Denied grievances do not have to go to arbitration by rule, but as the above chart indicates, about 70 percent of the denied grievances resulted in the union requesting arbitration. Of the requested arbitrations, only four have actually been argued before an arbitrator at this point. These four grievances covered disciplinary actions ranging in severity from informal counseling to termination.
Does this mean that the City or IAFF did something ‘wrong?’
Grievances are usually the result of a disagreement over employee discipline. An arbitrator’s ruling does not necessarily indicate wrongdoing by either party.
Who pays for arbitrations? Does the City have to pay everything if the union was right and vice-versa?
Unfortunately, arbitrations are expensive for both parties, and win or lose, both parties have to pay their share. A municipality can expect to pay between $5,000 and $15,000 for a grievance arbitration depending on the severity and complexity of the grievance. I don’t know how much a union pays, but I would assume it is similar.
I know you can’t discuss personnel matters, but since the local IAFF shared the letter about the most recent arbitration on their Facebook page, can you provide more detail?

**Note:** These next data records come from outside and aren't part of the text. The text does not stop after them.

-- ==== Sys2Proof/Laws/Ops.lean ====
section
/-! SUPPORT. The shared operations of Machine/Ops.lean: the refusal of a configuration, the slot write, and the arithmetic of
the counter and of the indices. -/

namespace Sys2Proof.Machine

theorem withConfig_of_admitted {s : State} (h : s.cfg.admitted = true) (t : State) : withConfig s t = .next t := by
  simp [withConfig, h]

theorem withConfig_of_not_admitted {s : State} (h : s.cfg.admitted = false) (t : State) :
    withConfig s t = .refused .configNotWellFormed := by
  simp [withConfig, h]

theorem withConfig_eq_next {s t u : State} : withConfig s t = .next u ↔ s.cfg.admitted = true ∧ t = u := by
  unfold withConfig
  split <;> simp_all

/-- A slot write changes at most the slot memory. -/
theorem writeSlot_eq (s : State) (k : Byte) (q : Tuple) :
    s.writeSlot k q =
      { s with slot := if k.toNat < s.cfg.nSlots.val then s.slot.writeTuple (slotAddr k) q else s.slot } := by
  unfold State.writeSlot
  split <;> rfl

/-- A plan index in range reads an entry of `PLAN`. -/
theorem activePlan_eq {s : State} {d : Plan} (h : s.cfg.plan[s.cidx.toNat]? = some d) : s.activePlan = d := by
  simp [State.activePlan, h]

theorem activePlan_mem {s : State} (h : s.cidx.toNat < s.cfg.nColor) : s.activePlan ∈ s.cfg.plan := by
  have h : s.cidx.toNat < s.cfg.plan.length := h
  simp [State.activePlan, List.getElem?_eq_getElem h]

/-- A brightness index in range reads an entry of `LEVEL`. -/
theorem activeLevel_eq {s : State} (h : s.bidx.toNat < s.cfg.nBright) : s.activeLevel = s.cfg.level.getD s.bidx.toNat 0 := by
  have h : s.bidx.toNat < s.cfg.level.length := h
  simp [State.activeLevel, List.getElem?_eq_getElem h, List.getD_eq_getElem?_getD]

theorem satInc_toNat (c : Config) (v : Byte) :
    (satInc c v).toNat = if v.toNat < c.cntMax.toNat then v.toNat + 1 else v.toNat := by
  have := c.cntMax.isLt
  unfold satInc
  split
  · rw [BitVec.toNat_add]
    simp
    omega
  · rfl

theorem satInc_le_cntMax (c : Config) (v : Byte) (h : v.toNat ≤ c.cntMax.toNat) : (satInc c v).toNat ≤ c.cntMax.toNat := by
  rw [satInc_toNat]
  split <;> omega

theorem wrapInc_toNat (i : Byte) (n : Nat) (hi : i.toNat < n) (hn : n ≤ 256) :
    (wrapInc i n).toNat = if i.toNat = n - 1 then 0 else i.toNat + 1 := by
  unfold wrapInc
  split
  · rfl
  · rw [BitVec.toNat_add]
    simp
    omega

theorem wrapInc_lt (i : Byte) (n : Nat) (hi : i.toNat < n) (hn : n ≤ 256) : (wrapInc i n).toNat < n := by
  rw [wrapInc_toNat i n hi hn]
  split <;> omega

end Sys2Proof.Machine
end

Personnel matters are almost always held in the strictest confidentiality by the City, but in this instance, the employee’s representatives (PFFO and IAFF) have elected to make this case public. As such, the City believes it is in the public’s best interest to provide a bit more context, absent the employee’s name, on this particular issue.
The grievance discussed in the PFFO’s letter was filed against the City by the IAFF on behalf of an employee — in legal terms, he’s a ‘grievant’ — who violated standard procedures included in the union contract. Both parties agreed that the violation occurred, and a violation of these procedures, whether willful or accidental, can, and in this instance did, result in financial ramifications to the City. In fact, the party that was wronged by the grievant’s actions was a fellow firefighter, and the City was required to pay this firefighter back wages for a shift that he did not work in order to correct the violation.
As such, the fire chief conducted an informal counseling session with the grievant to ensure that he would follow the proper procedure in the future. Informal counseling is the mildest form of corrective action in the fire department, and, as stated in the union’s contract, ‘Most potential employee problems can be best addressed by day-to-day communication and feedback between an employee and his/her supervisor. Many potential problems (job performance, attendance, etc.) can be adequately addressed through proper counseling and guidance by the supervisor regarding reinforcement or explanation of City/department rules, requirements or standards.’
The chief therefore felt that an informal counseling was appropriate. However, the arbitrator disagreed and found that ‘the employer failed to prove by a preponderance of the evidence that there was just cause for discipline of the grievant,’ and as such, the records of this event have been removed from the grievant’s file.
What does the City do now? If all parties agree that there was a violation of procedures and the mildest form of corrective action was applied, surely the City intends to appeal this decision?
If this were a court case, the City would certainly appeal the decision, as we believe that corrective action must be taken when policy or procedure is violated. However, this is not a court case, and the City has no right of appeal. In accordance with the 1977 Oklahoma law, an arbitrator’s decision is absolutely final and may not be appealed to any elected body, judge, or other authority.
What’s next? Will the City stop using corrective action in the Fire department?
Absolutely not. While the City cannot appeal the decision, we have an obligation to the citizens of Bartlesville and our firefighters — keep in mind that the party injured by the grievant’s actions was a fellow firefighter — to ensure that the contract and our operating procedures are followed. As such, the City will continue to follow the union contract and operate in a manner that is in the best interests of the public and our employees.